What the task asks:
Print exactly those lines that run from the beginning of the data to the line bearing "Guest ranges -/", inclusive.

Extracted entries:
-- ==== Sys2Proof/Machine/Segment.lean ====
section
/-!
DEFINITION. Reads of guest memory that run over pages, and the fetch of a segment: its table entry, header and token
stream with their checks (R43-R46, R112, R113, R418, R419).
-/

namespace Sys2Proof.Machine

/-! ### Guest ranges -/

/-- How a read of guest memory ends: its bytes with the poison they carry, or what stops it. -/
inductive GuestRead where
  | bytes (bs : List Byte) (p : Option Origin)
  | err (e : XlErr)

/-- A read of `n` bytes of guest memory through a tile's translation and local memory; `fuel` counts its pages. A page
behind an egress window is not read here (log entry 18). -/
def State.readGuest (s : State) (tile vd : Nat) : Nat → Nat → Nat → State × GuestRead
  | 0, _, _ => (s, .bytes [] none)
  | fuel + 1, va, n =>
    if n = 0 then (s, .bytes [] none)
    else
      let k := Nat.min n (2 ^ 16 - va % 2 ^ 16)
      match s.translate (some tile) vd (va % 2 ^ 55) true false with
      | (s, .error e) => (s, .err e)
      | (s, .ok x) =>
        if x.fab.isSome then (s, .err (.fail 5 2))
        else
          let (s, bs, p) := s.readAt tile vd x k
          match s.readGuest tile vd fuel (va + k) (n - k) with
          | (s, .bytes rest q) => (s, .bytes (bs ++ rest) (p.orElse fun _ => q))
          | r => r

/-! ### Expansion of a token stream (R46) -/

/-- The 32-bit words of bytes. -/
def wordsLE : Nat → List Byte → List W32
  | 0, _ => []
  | fuel + 1, bs => if bs.length < 4 then [] else BitVec.ofNat 32 (natAt bs 0 4) :: wordsLE fuel (bs.drop 4)

/-- R46: the tokens from `bs` on, against a dictionary; the words in reverse, or the reason of R417. -/
def expandTokens (dict : List W32) : Nat → List Byte → List W32 → Except Nat (List W32)
  | 0, _, _ => .error 24
  | fuel + 1, bs, acc =>
    match bs with
    | [] => .error 24
    | t :: rest =>
      let v := t.toNat
      if v = 0xFF then (if rest.isEmpty then .ok acc.reverse else .error 24)
      else if v < 0xF0 then
        match dict[v]? with
        | some w => expandTokens dict fuel rest (w :: acc)
        | none => .error 23
      else
        let n := v - 0xEF
        if rest.length < 4 * n then .error 24
        else expandTokens dict fuel (rest.drop (4 * n)) ((wordsLE n rest).reverse ++ acc)

/-- R45: the walk of a segment's words ends with a whole bundle at the last word. -/
def walkEnds : List W32 → Bool
  | [] => false
  | [w] => w.getLsbD 31 && !w.getLsbD 30
  | w :: x :: rest =>
    if w.getLsbD 30 then (if rest.isEmpty then w.getLsbD 31 else walkEnds rest)
    else walkEnds (x :: rest)

/-- R45, R46, R418: a segment image checked and expanded, in the order of R417's reasons. -/
def expandSegment (seg imgLen : Nat) (hdr rest : List Byte) : Except Nat Half :=
  let clen := natAt hdr 0x08 4
  let words := natAt hdr 0x0C 2
  let bundles := natAt hdr 0x0E 2
  let flags := natAt hdr 0x1C 2
  let dcount := natAt hdr 0x1E 2
  if imgLen ≠ 64 + clen then .error 17
  else if natAt hdr 0 4 ≠ 0x47534C5A then .error 18
  else if natAt hdr 4 2 ≠ seg then .error 19
  else if words = 0 || 8192 < words || bundles = 0 || 8192 < bundles then .error 20
  else if 4 ≤ flags || natAt hdr 0x20 32 ≠ 0 then .error 21
  else if 240 < dcount then .error 22
  else
    match expandTokens (wordsLE dcount rest) (rest.length + 1) (rest.drop (4 * dcount)) [] with
    | .error r => .error r
    | .ok ws =>
      if ws.length ≠ words then .error 24
      else if !walkEnds ws then .error 25
      else if (splitBundles ws []).length ≠ bundles then .error 20
      else
        .ok { seg := seg, ready := true, fail := none, wait := none, words := ws, next := natAt hdr 6 2,
              issue := natAt hdr 0x10 4, sig := natAt hdr 0x14 4, est := natAt hdr 0x18 4,
              phaseSafe := fldB flags 0, gstore := fldB flags 1 }

/-- How the fetch of a segment ends: expanded, failed with its trap, or stopped by a translation. -/
inductive SegFetch where
  | ok (h : Half)
  | trap (t : TrapRec)
  | err (e : XlErr)

/-- R44, R418, R419: the fetch and expansion of a segment of a context, with the checks in their order. `target` is the
detail of a failure. -/
def State.segFetch (s : State) (c seg target : Nat) : State × SegFetch :=
  let tile := tileOf c
  match s.groupOf c with
  | none => (s, .trap ⟨3, 2, target⟩)
  | some g =>
    if g.scount ≤ seg then (s, .trap ⟨3, 2, target⟩)
    else
      match s.readGuest tile g.vd 2 (g.stab + 16 * seg) 16 with
      | (s, .err e) => (s, .err e)
      | (s, .bytes ent p0) =>
        let addr := natAt ent 0 8
        if p0.isSome then (s, .trap ⟨11, 1, 6⟩)
        else if addr = 0 then (s, .trap ⟨3, 3, target⟩)
        else if addr % 64 ≠ 0 || natAt ent 12 4 ≠ 0 then (s, .trap ⟨1, 16, target⟩)
        else
          match s.readGuest tile g.vd 2 addr 64 with
          | (s, .err e) => (s, .err e)
          | (s, .bytes hdr p1) =>
            -- the longest stream that can expand to 8,192 words
            let n := Nat.min (natAt hdr 0x08 4) 65536
            match s.readGuest tile g.vd 4 (addr + 64) n with
            | (s, .err e) => (s, .err e)
            | (s, .bytes rest p2) =>
              if p1.isSome || p2.isSome then (s, .trap ⟨11, 1, 6⟩)
              else
                match expandSegment seg (natAt ent 8 4) hdr rest with
                | .ok h => (s, .ok h)
                | .error r => (s, .trap ⟨1, r, target⟩)

/-- R112: the segment and bundle of a computed target. -/
def targetOf (v : W64) : Nat × Nat := (bitsOf v 16 16, bitsOf v 0 13)

/-- R44, R113: what a taken branch to a target traps when it issues. A target whose segment is not in the loop buffer is
checked against the segment as memory holds it; where a translation stops that, the check is made when the fetch ends. -/
def State.targetChk (s : State) (c seg bun : Nat) : Option TrapRec :=
  let x := s.ctx c
  let target := seg * 2 ^ 16 + bun
  let inHalf (h : Half) : Option TrapRec :=
    match h.fail with
    | some t => some t
    | none => if bun < h.bundles.length then none else some ⟨3, 1, target⟩
  let away : Option TrapRec :=
    match (s.segFetch c seg target).2 with
    | .ok h => inHalf h
    | .trap t => some t
    | .err _ => none
  match x.exec with
  | none => none
  | some h =>
    if seg = 0xFFFF ∨ seg = h.seg then inHalf h
    else
      match x.idle with
      | some k => if k.seg = seg ∧ k.ready then inHalf k else away
      | none => away

/-- R132: the bundle that follows one in program order: the next of the segment, or bundle 0 of NEXT; `none` past the last
bundle of a segment whose NEXT is 0xFFFF. -/
def Ctx.following (x : Ctx) (p : Pc) : Option Pc :=
  match x.exec with
  | none => none
  | some h =>
    if p.bun + 1 < h.bundles.length then some ⟨p.seg, p.bun + 1⟩
    else if h.next = 0xFFFF then none
    else some ⟨h.next, 0⟩

/-- R131, R417: the trap of passing beyond the last bundle where NEXT is 0xFFFF. -/
def pastEnd (p : Pc) : TrapRec := ⟨3, 4, p.seg * 2 ^ 16 + 0xFFFF⟩

end Sys2Proof.Machine
end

Exercise answer:
-- ==== Sys2Proof/Machine/Segment.lean ====
section
/-!
DEFINITION. Reads of guest memory that run over pages, and the fetch of a segment: its table entry, header and token
stream with their checks (R43-R46, R112, R113, R418, R419).
-/

namespace Sys2Proof.Machine

/-! ### Guest ranges -/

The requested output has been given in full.